This story is embedded in the complicated and intensifying geopolitical
controversy around China vis-à-vis the West, and can't be abstracted from it.
This leaves people arguing with each other for all sorts of reasons, not all
of which are obvious, and which opponents tend to view in too reductionist a
way. The worst reductionist way is accusing each other of being shills or
spies, which fortunately you didn't do!

From an HN point of view, how do we support intellectual curiosity while at
the same time holding a place for the people—all people—whose lives are
affected by this? I don't know. For the time being, the only thing I know to
do is keep calling people back to the site guidelines:
[https://news.ycombinator.com/newsguidelines.html](https://news.ycombinator.com/newsguidelines.html).
According to the guidelines, saying things like "I can't believe you support
concentration camps" is not ok on HN, regardless of how strongly one feels
about the topic.

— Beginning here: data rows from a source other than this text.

@[simp] theorem State.modFrame_frame (s : State) (n : Nat) (f : Frame → Frame) :
    (s.modFrame n f).pending = s.pending ∧ (s.modFrame n f).timeUs = s.timeUs ∧ (s.modFrame n f).fresh = s.fresh ∧
    (s.modFrame n f).epoch = s.epoch ∧ (s.modFrame n f).bus = s.bus ∧ (s.modFrame n f).regs = s.regs ∧
    (s.modFrame n f).staged = s.staged ∧ (s.modFrame n f).captured = s.captured ∧ (s.modFrame n f).written = s.written ∧
    (s.modFrame n f).mem = s.mem ∧ (s.modFrame n f).lost = s.lost ∧ (s.modFrame n f).badLines = s.badLines ∧
    (s.modFrame n f).cap = s.cap ∧ (s.modFrame n f).evr = s.evr ∧ (s.modFrame n f).domains = s.domains ∧
    (s.modFrame n f).groves = s.groves ∧ (s.modFrame n f).ctxs = s.ctxs ∧ (s.modFrame n f).plan = s.plan ∧
    (s.modFrame n f).mode = s.mode ∧ (s.modFrame n f).tick = s.tick ∧ (s.modFrame n f).ddr = s.ddr ∧ (s.modFrame n f).tiers = s.tiers ∧
    (s.modFrame n f).dma = s.dma ∧ (s.modFrame n f).seqt = s.seqt ∧ (s.modFrame n f).pic = s.pic ∧ (s.modFrame n f).mic = s.mic ∧
    (s.modFrame n f).cam = s.cam ∧ (s.modFrame n f).sets = s.sets ∧ (s.modFrame n f).vil = s.vil ∧ (s.modFrame n f).pwr = s.pwr ∧
    (s.modFrame n f).lkt = s.lkt ∧ (s.modFrame n f).sec = s.sec ∧ (s.modFrame n f).flash = s.flash ∧ (s.modFrame n f).emmc = s.emmc ∧
    (s.modFrame n f).boot = s.boot ∧ (s.modFrame n f).pci = s.pci ∧ (s.modFrame n f).mgt = s.mgt ∧ (s.modFrame n f).tap = s.tap ∧
    (s.modFrame n f).pins = s.pins :=
  ⟨rfl, rfl, rfl, rfl, rfl, rfl, rfl, rfl, rfl, rfl, rfl, rfl, rfl, rfl, rfl, rfl, rfl, rfl, rfl, rfl, rfl, rfl, rfl, rfl, rfl, rfl, rfl, rfl, rfl, rfl, rfl, rfl, rfl, rfl, rfl, rfl, rfl, rfl, rfl⟩

@[simp] theorem State.modEntry_frame (s : State) (e : Nat) (f : SeqEntry → SeqEntry) :
    (s.modEntry e f).pending = s.pending ∧ (s.modEntry e f).timeUs = s.timeUs ∧ (s.modEntry e f).fresh = s.fresh ∧
    (s.modEntry e f).epoch = s.epoch ∧ (s.modEntry e f).bus = s.bus ∧ (s.modEntry e f).regs = s.regs ∧
    (s.modEntry e f).staged = s.staged ∧ (s.modEntry e f).captured = s.captured ∧ (s.modEntry e f).written = s.written ∧
    (s.modEntry e f).mem = s.mem ∧ (s.modEntry e f).lost = s.lost ∧ (s.modEntry e f).badLines = s.badLines ∧
    (s.modEntry e f).cap = s.cap ∧ (s.modEntry e f).evr = s.evr ∧ (s.modEntry e f).domains = s.domains ∧
    (s.modEntry e f).groves = s.groves ∧ (s.modEntry e f).ctxs = s.ctxs ∧ (s.modEntry e f).plan = s.plan ∧
    (s.modEntry e f).mode = s.mode ∧ (s.modEntry e f).tick = s.tick ∧ (s.modEntry e f).ddr = s.ddr ∧ (s.modEntry e f).pages = s.pages ∧
    (s.modEntry e f).tiers = s.tiers ∧ (s.modEntry e f).dma = s.dma ∧ (s.modEntry e f).pic = s.pic ∧ (s.modEntry e f).mic = s.mic ∧
    (s.modEntry e f).cam = s.cam ∧ (s.modEntry e f).sets = s.sets ∧ (s.modEntry e f).vil = s.vil ∧ (s.modEntry e f).pwr = s.pwr ∧
    (s.modEntry e f).lkt = s.lkt ∧ (s.modEntry e f).sec = s.sec ∧ (s.modEntry e f).flash = s.flash ∧ (s.modEntry e f).emmc = s.emmc ∧
    (s.modEntry e f).boot = s.boot ∧ (s.modEntry e f).pci = s.pci ∧ (s.modEntry e f).mgt = s.mgt ∧ (s.modEntry e f).tap = s.tap ∧
    (s.modEntry e f).pins = s.pins :=
  ⟨rfl, rfl, rfl, rfl, rfl, rfl, rfl, rfl, rfl, rfl, rfl, rfl, rfl, rfl, rfl, rfl, rfl, rfl, rfl, rfl, rfl, rfl, rfl, rfl, rfl, rfl, rfl, rfl, rfl, rfl, rfl, rfl, rfl, rfl, rfl, rfl, rfl, rfl, rfl⟩
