theorem witness_SequenceRings : (let s := seqWith { entry with state := .idle, inTail := 0 }
      s.reaches .kernel (Reg.SEQ_SUBMIT 511) ∧ s.hasEntry 511 = true ∧ (s.seqEntry 511).state ≠ .faulted ∧ (s.seqEntry 511).state ≠ .retiring
        ∧ 15 < 2 ^ (s.seqEntry 511).inOrder ∧ (s.seqEntry 511).state = .idle ∧ 15 ≠ (s.seqEntry 511).inHead
        ∧ (s.seqEntry 511).inHead < 2 ^ (s.seqEntry 511).inOrder)
    ∧ (seqWith entry).reaches .kernel (Reg.SEQ_OUTACK 511) ∧ (seqWith entry).reaches .kernel Reg.SEQ_ENT_SEL := by decide +kernel

/-- A step of group 0 with one row of entry 511 in flight, its number 7, and the transfer of context 5 that completes it. -/
def stepRow : RowGroup := { entry := 511, row0 := 0, rows := 1, consumed := 0, yields := false }
def stepDesc : List Byte := leBytes 4 0x00010250 ++ leBytes 4 7 ++ leBytes 8 0x2000 ++ leBytes 8 0xFFF80 ++ leBytes 8 0
def stepping (iso : Nat) (x : SeqGroup) : State :=
  let s := ((seqWith { tokened with inStep := true }).put (Reg.SEQ_GRP_STEP 0) 7).put (Reg.SEQ_GRP_CFG 0) (1 + iso * 2 + 5 * 256 + 65536)
  { s with seqt.groups := [(0, x)], dma := { xfers := [(0, { owner := .ctx 5, grove := 1, xid := 0, desc := stepDesc, tag := 1 })], next := 1 } }

theorem witness_SequenceSteps : (let s := seqWith tokened
      s.running 1 = true ∧ s.grpEn 0 = true ∧ (s.seqGroup 0).flight = none ∧ s.serverRuns 0 = true ∧ 0x3FFFF < s.grpWorkList 0
        ∧ ((s.candidates 0).foldl (Build.candidate 0) { state := s }).groups = [{ entry := 511, row0 := 0, rows := 1, consumed := 0, yields := true }])
    ∧ (let s := stepping 0 { flight := some [stepRow] }
       s.reaches .kernel (Reg.SEQ_GRP_GO 0) ∧ (s.seqGroup 0).flight.isSome = true ∧ (s.seqGroup 0).released = false ∧ s.grpIso 0 ≠ 2
        ∧ (s.ctx (s.grpServer 0)).state = .ready ∧ s.thePlan.anyOpen = true ∧ 15 < 2 ^ (s.ctx (s.grpServer 0)).ringOrder)
    ∧ (stepping 2 { flight := some [stepRow] }).grpIso 0 = 2
    ∧ (let s := stepping 0 { flight := some [stepRow] }
       let d := descOf (s.xfer 0).desc
       s.running 1 = true ∧ thas s.dma.xfers 0 = true ∧ s.tiers.waiting = none ∧ d.isStep = true ∧ s.earlierXfer 0 = false
        ∧ (s.seqGroup d.group).flight = some [stepRow] ∧ s.stale (s.xfer 0) = false ∧ d.step = s.rn (Reg.SEQ_GRP_STEP d.group)
        ∧ (s.xfer 0).owner = .ctx (s.grpServer d.group) ∧ s.grpEn d.group = true ∧ s.hasEntry stepRow.entry = true
        ∧ (s.seqEntry stepRow.entry).state ≠ .retiring)
    ∧ (let s := stepping 2 { flight := some [stepRow], started := true, goTail := some 15 }
       s.running 1 = true ∧ s.grpEn 0 = true ∧ s.grpIso 0 = 2 ∧ (s.seqGroup 0).started = true ∧ (s.seqGroup 0).flight = some [stepRow]
        ∧ (s.seqGroup 0).released = false ∧ (s.seqGroup 0).goTail = some 15 ∧ s.thePlan.anyOpen = true
        ∧ 15 < 2 ^ (s.ctx (s.grpServer 0)).ringOrder)
    ∧ ((stepping 2 { flight := some [stepRow], started := true, released := true }).seqGroup 0).released = true := by decide +kernel

/-- Object 0 of context 5 in a state, with quotas that let staged copies age after 10 ticks. -/
def objects (o : Obj) : State :=
  { ctxIn .ready true with
    plan := { running := { twoModes with quota := quotas.take 0x6C ++ leBytes 4 10 ++ quotas.drop 0x70 } }
    tiers := { objs := [(0, o)] } }
def object : Obj := { owner := 5, place := 2, tiles := 4 }
/-- An object of 98 tiles, staged in a Canopy of 100. -/
def stagedObj : Obj := { owner := 5, place := 1, tiles := 98, copy := [(0, { header := [], slot := [] })], dirty := [0] }

theorem witness_ObjectOperations : (let s := objects object
      let a0 := 0x5005
      let o := newObj 5 3
      s.reaches .kernel Reg.TIER_OBJ_OP ∧ s.tiers.waiting = none ∧ fld a0 10 2 = 0 ∧ bitOf a0 15 = false ∧ fld a0 18 14 = 0
        ∧ o.place = 0 ∧ o.width ≠ 3 ∧ o.owner < 128 ∧ (s.ctx o.owner).state ≠ .free ∧ s.hasObj 1 = false ∧ (∀ m, m < 1 → s.hasObj m = true)
        ∧ o.flagsOk = true ∧ s.ddrFits o.owner 3 = true ∧ o.sealed = false
        ∧ (s.hasObj 0 = true ∧ (s.obj 0).state = .ready ∧ (s.obj 0).standing = false ∧ (s.obj 0).place = 2
            ∧ s.ddrFits (s.obj 0).owner (s.obj 0).tiles = true))
    ∧ (newObj 0x4005 3).host = true ∧ (newObj 0x4005 3).flagsOk = true
    ∧ ((objects stagedObj).obj 0).place = 1 := by decide +kernel

theorem witness_ObjectMoves : (let s := objects { object with state := .moving }
      s.tiers.waiting = none ∧ s.running 1 = true ∧ s.hasObj 0 = true ∧ (s.obj 0).state = .moving ∧ (s.obj 0).place ≠ 1)
    ∧ (let s := objects { object with state := .draining }
       s.hasObj 0 = true ∧ (s.obj 0).state = .draining ∧ s.objBusy 0 = false)
    ∧ (let s := (objects stagedObj).put Reg.TICK_COUNT_LO 10
       s.thePlan.ageTicks ≠ 0 ∧ 16 * s.cnpFree < s.thePlan.cnpOpen
        ∧ s.victimCopy (fun o => decide (s.thePlan.ageTicks ≤ s.objAge o) && decide ((s.thePlan.quotaOf o.owner).cnpGuar < s.cnpUsed o.owner))
            = some 0
        ∧ s.thePlan.cnpOpen ≤ 16 * (s.evictCopy 0).cnpFree)
    ∧ up.reaches .kernel Reg.TIER_OBJ_SEL ∧ up.reaches .kernel Reg.TIER_QUOTA_SEL := by decide +kernel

That's not a direct quote of anyone, but it's the sentiment
the most aggressive commenters are jumping to when this story comes up, which
it has frequently lately.

------
freewilly1040
The NY Times just did a heartbreaking two part podcast series on this that is
worth a listen:

[https://www.nytimes.com/2019/05/07/podcasts/the-
daily/china-...](https://www.nytimes.com/2019/05/07/podcasts/the-daily/china-
uighurs-internment-camps-surveillance.html)

------
originldirgibl
Genuinely curious, why is this flagged?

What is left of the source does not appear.